Странно, что многим Юз быстро приедался, а кой-кому его ерничанье и сквернословие и вовсе не по ноздре. Юнна, послушав его, поморщилась и велела передать:

Пусть х*ями зря не разбрасывается – теперь это дефицит.

Скажи ей, чтобы не беспокоилась: понадобится – достанем.

Мне-то что, – сказала Юнна, когда я передал Юзов ответ. – Пусть сам не забывает, что это продукт скоропортящийся…

После неудачной попытки стрельнуть у кого-то сигарету:

Все время попадаю впросак – то спичек нет, то сигарет нет, то водки нет, то жизни нет. − И, подумав, добавил: – Последнее, впрочем, не так страшно.

Мне, питерцу, с моей словесной аскезой, Юзовы острословие и мат-перемат – бальзам по сердцу.

На эту пару месяцев мы с ним подружились – не разлей вода: вместе пили, начиная с утренней опохмелки (по определению Юза, опохмелка – новая пьянь) у Розы на набережной – по бутылке отвратного красного вина с турком на этикетке; вместе по бл*дкам, хотя пое*ень уже порядком осто*бенила; передавали друг другу непечатные рукописи, которые не имел здесь только ленивый, и был один, который гордился, что читает из первой перепечатки, а если повезет – первый экземпляр; пару раз навещали жившего в деревне отца Александра Меня (я – из чистого любопытства).

К тебе надо приставить эккермана и записывать слово в слово.

А ты знаешь, что Эккермана заслали к Гёте жидомасоны? Говорят: записывай, а то семью прирежем. Он на смертном одре в этом признался: на х*й, говорит, мне этот Гёте дался! Да я бы лучше по бабам, а он был кот еще тот: Терезу, жену Жан-Жака Руссо, трахал тринадцать раз. Но ее все трахали. Знаешь, почему? Потому что Жан-Жак ее не трахал – «Общественный договор» писал.

Лучший эккерман – стукач или топтун, – пытаюсь попасть ему в тон. – Парочку санчей пансов можно одолжить у… – И называю жену сидящего диссидента, которая в самом деле здесь под колпаком.

Не отдаст. Без них она потеряет половину своего обаяния. Тогда ей придется, как остальным, жопой крутить, чтобы набрать упущенное.

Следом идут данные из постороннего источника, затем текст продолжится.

-- ==== Sys2Proof/Machine/Sessions.lean ====
section
/-! DEFINITION. The session commands (chapter 8): JOIN, SET_SERVICE, LEAVE, PORT_STATUS, CLAIM_MANAGER,
RELEASE_MANAGER and EVICT. -/

namespace Sys2Proof.Machine

/-! ### Joining -/

/-- The joining port is removed from one live job's declined set; a record that fails its test is
quarantined instead (R149 step 2, R13). -/
def undecline (p : Port) (s : State) (i : SlotId) : State :=
  if (s.slot i).state.live then
    if s.testFails i then s.quarantine i
    else if (s.job i).declined[p] then s.writeJob i fun j => { j with declined := j.declined.set p false }
    else s
  else s

/-- Some live record fails its test. -/
def State.liveFails (s : State) : Bool := allSlots.any fun i => (s.slot i).state.live && s.testFails i

/-- The effects of a taken JOIN (R149). DESIGN CHOICE: the live records are read in ascending slot order, which is the
order of the quarantines, chain breaks and JOB_LOST notices where several fail; R149 and R63 give none (log entry
2). -/
def State.joinPort (s : State) (p : Port) (j : JoinParams) : State :=
  let t := s.modPort p fun r => { r with roles := j.roles, credits := j.credits, mask := j.mask, floor := j.floor }
  ((allSlots.foldl (undecline p) t).modPort p fun r =>
    { r with missed := 0, stalled := false, state := .joined }).closeIf s.liveFails

/-- JOIN after the frame step (R148, R149). The HOLD flag is one byte, 1 for on (log entry 10). -/
def joinBody (p : Port) (ps : List Byte) (s : State) : Taken :=
  if !s.admits p [.idle] then refuse .wrongState s
  else match parseJoin ps with
    | none => refuse .badParam s
    | some j =>
      accepted (rolesByte j.roles ++ num1 j.credits ++ portByte s.manager ++ yesNo s.hold) (s.joinPort p j)

def execJoin (p : Port) (q : Seq) (ps : List Byte) (s : State) : Next := .next (hostFrame p q ps (joinBody p ps) s)

/-- SET_SERVICE after the frame step (R150). -/
def setServiceBody (p : Port) (ps : List Byte) (s : State) : Taken :=
  if !s.admits p inJoined then refuse .wrongState s
  else if !(s.port p).roles.consumer then refuse .notPermitted s
  else match parseService ps with
    | none => refuse .badParam s
    | some (m, f) =>
      accepted ([(s.port p).mask] ++ num1 (s.port p).floor ++ [m] ++ num1 f)
        (s.modPort p fun r => { r with mask := m, floor := f })

def execSetService (p : Port) (q : Seq) (ps : List Byte) (s : State) : Next :=
  .next (hostFrame p q ps (setServiceBody p ps) s)

/-! ### Leaving -/

/-- The withdrawal of one offer of port `p`, with the count so far; `told` when OFFER_WITHDRAWN LEAVING is
passed (R59). -/
def withdrawOffer (p : Port) (told : Bool) (acc : State × Nat) (i : SlotId) : State × Nat :=
  let s := acc.1
  if (s.slot i).state = .offered ∧ (s.job i).consumer = some p then
    if s.testFails i then (s.quarantine i, acc.2)
    else
      let t := (s.leaveConsumer i).requeue i
      (if told then t.notifyConsumer i p (.offerWithdrawn .leaving) else t, acc.2 + 1)
  else acc

/-- The withdrawal of every offer of port `p` in ascending slot order (R59). -/
def State.withdrawOffers (s : State) (p : Port) (told : Bool) : State × Nat :=
  allSlots.foldl (withdrawOffer p told) (s, 0)

/-- A taken LEAVE DRAIN (R152). The response reports the state IDLE when the drain has ended within it. -/
def leaveDrain (p : Port) (s : State) : Taken :=
  let t := (if s.isManager p then s.dropClaim else s).modPort p fun r => { r with state := .leaving }
  let w := t.withdrawOffers p true
  let u := w.1.close
  accepted
    (num1 w.2 ++ num1 (w.1.port p).workingSet.length ++ num2 (w.1.produced p).length
      ++ optByte (if (u.port p).state = .idle then some (PortState.code .idle) else none)) u

/-- LEAVE after the frame step (R151, R152, R156). A LEAVING port is admitted with mode NOW alone (log
entry 13). -/
def leaveBody (p : Port) (ps : List Byte) (s : State) : Taken :=
  if !s.admits p (if ps.head? = some 1 then inSession else inJoined) then refuse .wrongState s
  else match parseLeave ps with
    | none => refuse .badParam s
    | some .drain => leaveDrain p s
    | some (.now o) => (s.beginDeparture p .leaveNow o (some p), none)

def execLeaveDrain (p : Port) (q : Seq) (ps : List Byte) (s : State) : Next :=
  .next (hostFrame p q ps (leaveBody p ps) s)

def execLeaveNow (p : Port) (q : Seq) (ps : List Byte) (s : State) : Next :=
  .next (hostFrame p q ps (leaveBody p ps) s)

/-- EVICT's target, which is not the issuing port (R157). -/
def parseEvict (p : Port) (ps : List Byte) : Option Port :=
  match parseFin 4 ps with
  | some t => if t = p then none else some t
  | none => none

/-- EVICT after the frame step (R157). -/
def evictBody (p : Port) (ps : List Byte) (s : State) : Taken :=
  managerCommand p (parseEvict p ps) s fun t =>
    if !s.admits t inSession then refuse .wrongState s
    else (s.beginDeparture t .evict s.orphanPolicy (some p), none)

def execEvict (p : Port) (q : Seq) (ps : List Byte) (s : State) : Next :=
  .next (hostFrame p q ps (evictBody p ps) s)

/-! ### The manager claim -/

/-- CLAIM_MANAGER after the frame step (R159; log entry 12). -/
def claimManagerBody (p : Port) (ps : List Byte) (s : State) : Taken :=
  if !s.admits p inJoined then refuse .wrongState s
  else match parseEmpty ps with
    | none => refuse .badParam s
    | some () =>
      match s.manager with
      | none => accepted (portByte (some p)) ({ s with manager := some p }.notifyJoined (.managerChanged (some p)))
      | some m => if m = p then accepted (portByte (some p)) s else (s, some ⟨.managerTaken, portByte (some m)⟩)

def execClaimManager (p : Port) (q : Seq) (ps : List Byte) (s : State) : Next :=
  .next (hostFrame p q ps (claimManagerBody p ps) s)

/-- RELEASE_MANAGER after the frame step (R160; log entry 13). -/
def releaseManagerBody (p : Port) (ps : List Byte) (s : State) : Taken :=
  if !s.admits p inJoined then refuse .wrongState s
  else if !s.isManager p then refuse .notManager s
  else match parseEmpty ps with
    | none => refuse .badParam s
    | some () => accepted (yesNo s.hold) s.dropClaim

def execReleaseManager (p : Port) (q : Seq) (ps : List Byte) (s : State) : Next :=
  .next (hostFrame p q ps (releaseManagerBody p ps) s)

/-! ### PORT_STATUS -/

/-- The standing of port `t` (R161's table; log entry 10, which also gives the byte of the departing and STALLED
flags). -/
def State.standing (s : State) (t : Port) : List Byte :=
  let r := s.port t
  [r.state.code] ++ yesNo (s.departing t) ++ rolesByte r.roles ++ num1 r.credits ++ [r.mask] ++ num1 r.floor
    ++ yesNo (s.isManager t) ++ portByte s.manager
    ++ num1 (s.load t) ++ num1 (s.offerSet t).length
    ++ num1 r.workingSet.length ++ r.workingSet.flatMap (fun i => handleBytes (s.handle i))
    ++ num1 r.missed ++ yesNo r.stalled
    ++ num1 r.queue.length ++ yesNo (s.owed t)
    ++ num2 r.quota ++ num2 r.quotaCount
    ++ num1 (s.watchesOf t).length
    ++ yesNo r.scan.isSome ++ num2 r.cursor

/-- The block names a port other than the issuing one (R161; log entry 13). -/
def namesOther (p : Port) (ps : List Byte) : Bool :=
  match ps with
  | b :: _ => b.toNat != p.val
  | [] => false

/-- PORT_STATUS after the frame step (R161). -/
def portStatusBody (p : Port) (ps : List Byte) (s : State) : Taken :=
  if !s.admits p inAny then refuse .wrongState s
  else if namesOther p ps && !s.isManager p then refuse .notManager s
  else match parseFin 4 ps with
    | none => refuse .badParam s
    | some t => accepted (s.standing t) s

def execPortStatus (p : Port) (q : Seq) (ps : List Byte) (s : State) : Next :=
  .next (hostFrame p q ps (portStatusBody p ps) s)

end Sys2Proof.Machine
end

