/-! ### Putting jobs in and taking them out (chapters 1, 2 and 5) -/

/-- A SUBMIT that passes every check (R23, R8, R10, R25, R26, R32): the slot at the head of the free list
becomes the job with the fields submitted, the class policy's defaults for limits of 0, and the counter's
sequence; it is the last of its chain; it stands in its class queue by the order key; nothing else changes. The
places of the response's bytes are deduced (log entry 10). -/
def Obligations.SubmitMakesAQueuedJob : Prop :=
  ∀ (s : State) (p : Port) (q : Seq) (ps : List Byte) (a : SubmitParams) (c : ChainTarget) (i : SlotId)
    (rest : List SlotId),
    s.takes p q ps → s.admits p [.joined] = true → (s.port p).roles.producer = true → parseSubmit ps = some a →
    (s.port p).quotaCount < (s.port p).quota → s.chainTarget p a = .ok c → s.freeList = i :: rest →
    let t : State :=
      { (s.received p q ps).modPort p (fun r => { r with quotaCount := r.quotaCount + 1 }) with
        freeList := rest
        seqCounter := s.seqCounter + 1
        slots := s.slots.set i
          { gen := (s.slot i).gen, state := .queued, checkOk := true, promoDue := 0, producerMark := none
            consumerMarks := Vector.replicate 4 none
            job :=
              { producer := some p, cls := a.cls, baseUrgency := a.urgency, urgency := a.urgency, tag := a.tag
                chain := match c with
                  | .unchained => none
                  | .joins e => some (a.chainId, e)
                  | .creates e => some (a.chainId, e)
                report := a.report, action := a.action, payload := a.payload
                leaseLimit := if a.leaseLimit = 0 then (s.policyOf a.cls).defaultLease else a.leaseLimit
                attemptLimit := if a.attemptLimit = 0 then (s.policyOf a.cls).defaultAttempts else a.attemptLimit
                attempts := 0, qseq := s.seqCounter, queuedSince := some s.timeBase
                declined := Vector.replicate 4 false, consumer := none, deadline := none, reclaimedFrom := none
                cancelRequested := false, finish := none, userCode := none, result := none
                lostHolder := none } }
        chains := match c with
          | .unchained => s.chains
          | .joins e => s.chains.set e { s.chain e with list := (s.chain e).list ++ [i] }
          | .creates e => s.chains.set e
              { state := .isOpen, owner := some p, chainId := a.chainId, cls := a.cls, strict := a.strict
                list := [i], lastConsumer := none, breakRec := none, owed := none } }
    exec (.submit p q ps) s = .next ((t.modQueue a.cls (insertKey (t.ahead i) i)).answer p
      ⟨.ok, handleBytes ⟨i, (s.slot i).gen⟩⟩)

/-- The resource step of SUBMIT (R22 checks 1 to 5, R32): the quota, the chain named, and the free list, in order;
and which entry the job joins or creates. -/
def Obligations.SubmitMeetsItsResourceChecks : Prop :=
  ∀ (s : State) (p : Port) (q : Seq) (ps : List Byte) (a : SubmitParams),
    s.takes p q ps → s.admits p [.joined] = true → (s.port p).roles.producer = true → parseSubmit ps = some a →
    let refusedWith (st : Status) := exec (.submit p q ps) s = .next ((s.received p q ps).answer p ⟨st, []⟩)
    let keyed (e : ChainId) :=
      (s.chain e).state ≠ .free ∧ (s.chain e).owner = some p ∧ (s.chain e).chainId = a.chainId
    ((s.port p).quota ≤ (s.port p).quotaCount → refusedWith .quota)
    ∧ ((s.port p).quotaCount < (s.port p).quota →
      (a.chainId = 0 → s.chainTarget p a = .ok .unchained)
      ∧ (∀ e : ChainId, a.chainId ≠ 0 → keyed e → (∀ x : ChainId, x < e → ¬ keyed x) →
        ((s.chain e).state = .broken → refusedWith .chainBroken)
        ∧ ((s.chain e).state ≠ .broken → (s.chain e).cls ≠ a.cls → refusedWith .chainClass)
        ∧ ((s.chain e).state ≠ .broken → (s.chain e).cls = a.cls → s.chainTarget p a = .ok (.joins e)))
      ∧ (a.chainId ≠ 0 → (∀ e : ChainId, ¬ keyed e) →
        ((∀ e : ChainId, (s.chain e).state ≠ .free) → refusedWith .chainFull)
        ∧ ∀ e : ChainId, (s.chain e).state = .free → (∀ x : ChainId, x < e → (s.chain x).state ≠ .free) →
          s.chainTarget p a = .ok (.creates e))
      ∧ (∀ c : ChainTarget, s.chainTarget p a = .ok c → s.freeList = [] → refusedWith .storeFull))

/-- CANCEL (R41, R58, R86) by the job's state, from its producer or the manager, and NOT_OWNER from others. The
code of the outcome is a free value (log entry 9). -/
def Obligations.CancelActsByTheJobState : Prop :=
  ∀ (s : State) (p : Port) (q : Seq) (h : Handle), s.takes p q (handleBytes h) →
    s.admits p [.joined, .leaving] = true → ((s.port p).roles.producer = true ∨ s.manager = some p) →
    s.handleOk h = true → s.testFails h.slot = false →
    let i := h.slot
    let u := s.received p q (handleBytes h)
    let e := exec (.cancel p q (handleBytes h)) s
    ((s.slot i).state ≠ .quarantined → (s.job i).producer ≠ some p → s.manager ≠ some p →
      e = .next (u.answer p ⟨.notOwner, []⟩))
    ∧ ((s.job i).producer = some p ∨ s.manager = some p →
      ((s.slot i).state = .queued →
        e = .next ((u.finishJob i .cancelled).close.answer p ⟨.ok, [Config.outcomeCode .finished]⟩))
      ∧ (∀ c : Port, (s.slot i).state = .offered → (s.job i).consumer = some c →
        let t := (u.writeJob i fun j => { j with consumer := none, deadline := none }).notifyConsumer i c
          (.offerWithdrawn .cancelled)
        e = .next ((t.finishJob i .cancelled).close.answer p ⟨.ok, [Config.outcomeCode .finished]⟩))
      ∧ (∀ c : Port, (s.slot i).state = .active → (s.job i).consumer = some c → (s.job i).cancelRequested = false →
        e = .next (((u.writeJob i fun j => { j with cancelRequested := true }).notifyConsumer i c
          .cancelRequest).answer p ⟨.ok, [Config.outcomeCode .requested]⟩))
      ∧ ((s.slot i).state = .active → (s.job i).cancelRequested = true →
        e = .next (u.answer p ⟨.ok, [Config.outcomeCode .requested]⟩))
      ∧ ((s.slot i).state = .done ∨ (s.slot i).state = .quarantined → e = .next (u.answer p ⟨.jobState, []⟩)))

/-- REAP (R102, R103, R11): the DONE job of the requesting producer is reported and released, its owed JOB_DONE
discarded and its other marks kept; other jobs are refused. The places of the response's bytes are deduced (log
entry 10), and the close of the event (log entry 15). -/
def Obligations.ReapReleasesADoneJob : Prop :=
  ∀ (s : State) (p : Port) (q : Seq) (h : Handle), s.takes p q (handleBytes h) →
    s.admits p [.joined, .leaving] = true → (s.port p).roles.producer = true →
    s.handleOk h = true → s.testFails h.slot = false →
    let i := h.slot
    let j := s.job i
    let u := s.received p q (handleBytes h)
    let e := exec (.reap p q (handleBytes h)) s
    (∀ st : FinishStatus, j.producer = some p → (s.slot i).state = .done → j.finish = some st →
      let t := (u.modPort p fun r => { r with quotaCount := r.quotaCount - 1 }).modSlot i fun sl =>
        { sl with
          state := .retiring, checkOk := true, promoDue := 0, job := Job.cleared
          producerMark := match sl.producerMark with
            | some ⟨_, .jobDone _ _⟩ => none
            | m => m }
      e = .next (t.close.answer p
        ⟨.ok, handleBytes h ++ [st.code] ++ optByte j.userCode ++ num1 j.attempts ++ num1 j.attemptLimit
          ++ num1 (j.result.getD []).length ++ (j.result.getD []).flatMap wordBytes⟩))
    ∧ (j.producer ≠ some p → (s.slot i).state ≠ .quarantined → e = .next (u.answer p ⟨.notOwner, []⟩))
    ∧ (j.producer = some p → (s.slot i).state ≠ .done → e = .next (u.answer p ⟨.jobState, []⟩))

/-- CHAIN_RESET (R40): the issuing port's BROKEN entry for the id is freed with its owed mark, and what it held
is reported; an entry that is not BROKEN, or no entry, is refused JOB_STATE. The places of the bytes and the
values of cleared fields are the model's (log entries 10 and 17). -/
def Obligations.ChainResetFreesABrokenEntry : Prop :=
  ∀ (s : State) (p : Port) (q : Seq) (id : Byte), id ≠ 0 → s.takes p q [id] →
    s.admits p [.joined, .leaving] = true → (s.port p).roles.producer = true →
    let u := s.received p q [id]
    let keyed (e : ChainId) := (s.chain e).state ≠ .free ∧ (s.chain e).owner = some p ∧ (s.chain e).chainId = id
    (∀ e : ChainId, keyed e → (∀ x : ChainId, x < e → ¬ keyed x) →
      (∀ (h : Handle) (n : Nat), (s.chain e).state = .broken → (s.chain e).breakRec = some (h, n) →
        exec (.chainReset p q [id]) s = .next ((u.modChain e fun _ =>
          { state := .free, owner := none, chainId := 0, cls := 0, strict := false, list := []
            lastConsumer := none, breakRec := none, owed := none }).answer p
          ⟨.ok, [id] ++ handleBytes h ++ num1 n ++ yesNo (s.chain e).owed.isSome⟩))
      ∧ ((s.chain e).state = .isOpen → exec (.chainReset p q [id]) s = .next (u.answer p ⟨.jobState, []⟩)))
    ∧ ((∀ e : ChainId, ¬ keyed e) → exec (.chainReset p q [id]) s = .next (u.answer p ⟨.jobState, []⟩))

/-- PURGE (R17, R11, R9): a QUARANTINED slot enters RETIRING with its marks, or FREE with the next generation at
the tail of the free list when none is owed; its handle fails the handle test from then on; other slots are
refused, and so is a port without the claim. The places of the response's bytes are deduced (log entry 10), and
the close of the event (log entry 15). -/
def Obligations.PurgeReleasesAQuarantinedSlot : Prop :=
  ∀ (s : State) (p : Port) (q : Seq) (i : SlotId), s.takes p q (num1 i.val) →
    s.admits p [.joined, .leaving] = true →
    let u := s.received p q (num1 i.val)
    let e := exec (.purge p q (num1 i.val)) s
    (s.manager ≠ some p → e = .next (u.answer p ⟨.notManager, []⟩))
    ∧ (s.manager = some p → (s.slot i).state ≠ .quarantined → e = .next (u.answer p ⟨.jobState, []⟩))
    ∧ (s.manager = some p → (s.slot i).state = .quarantined → ∃ t : State,
      e = .next (t.answer p ⟨.ok, handleBytes (t.handle i) ++ [(t.slot i).state.code]⟩)
      ∧ t.slot i = (if (s.slot i).marked then
          { s.slot i with state := .retiring, checkOk := true, promoDue := 0, job := Job.cleared }
        else Slot.empty ((s.slot i).gen + 1))
      ∧ t.handleOk (s.handle i) = false
      ∧ t.freeList = s.freeList ++ allSlots.filter (fun j =>
          (t.slot j).state == .free && (s.slot j).state != .free)
      ∧ (∀ j : SlotId, j ≠ i → (s.slot j).state ≠ .retiring → t.slot j = s.slot j)
      ∧ t = { u with slots := t.slots, freeList := t.freeList })

/-- AGE_PROMOTION (R29, R30): a due promotion raises the current urgency by 1 and repositions the job by its
order key, in a class with an age step and below the ceiling; otherwise the instant passes; with none due
nothing happens. The count of due instants, and that nothing happens with none due, are the model's (log entries
4 and 7). -/
def Obligations.AgePromotionRaisesUrgency : Prop :=
  ∀ (s : State) (i : SlotId), s.inReset = false → (s.slot i).state = .queued →
    ((s.slot i).promoDue = 0 → exec (.agePromotion i) s = .next s)
    ∧ (0 < (s.slot i).promoDue → (s.slot i).checkOk = true →
      let c := (s.job i).cls
      ((s.policyOf c).ageStep ≠ 0 → (s.job i).urgency < (s.policyOf c).ageCeiling →
        let t := (s.modQueue c (·.erase i)).modSlot i fun sl =>
          { sl with promoDue := sl.promoDue - 1, job := { sl.job with urgency := sl.job.urgency + 1 } }
        exec (.agePromotion i) s = .next (t.modQueue c (insertKey (t.ahead i) i)))
      ∧ ((s.policyOf c).ageStep = 0 ∨ (s.policyOf c).ageCeiling ≤ (s.job i).urgency →
        exec (.agePromotion i) s = .next (s.modSlot i fun sl => { sl with promoDue := sl.promoDue - 1 })))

Он, конечно, многое привирает, но кое-что, как ни странно, близко к истине. Тереза в самом деле была слаба на передок, но самым знаменитым ее трахалем – помимо мужа – был не Эккерман, а Босуэлл, который записывал за другим гением: доктором Сэмюэлем Джонсоном. Какую это играет роль! Юз − репликант, хохмач, импровизатор, у него отборный и утонченный мат, обескураживающий солипсизм и полное отсутствие убеждений. Зато у него есть – помимо таланта – еще и харизма, которая действует даже на моего сына, а Юз признает его энтомологические страсти и общается как с равным:

Жека, что такое тьма?

Тьма – это когда летают ночные бабочки.

Неплохо. Но у меня лучше: тьма – это одна шестая часть земной суши. Про страну киммерийцев слыхал?

Там никогда не солнце, – подсказываю я.

Это страна под землей? – спрашивает Жека.

Еще ниже, – говорит Юз.

Если бы ты жил в Голливуде, тебе не надо было бы халтурить в Детгизе. Сочинял бы реплики, жил бы на хохмы.

А за хохмы Нобельку дают?

Тебе бы дали.

Интересно, сколько заплатили Марксу за его mot?

Какое еще mot?

«Пролетарии всех стран, соединяйтесь!»

Это не mot, а motto.

Игра слов – в зависимости, на каком языке: английском или итальянском.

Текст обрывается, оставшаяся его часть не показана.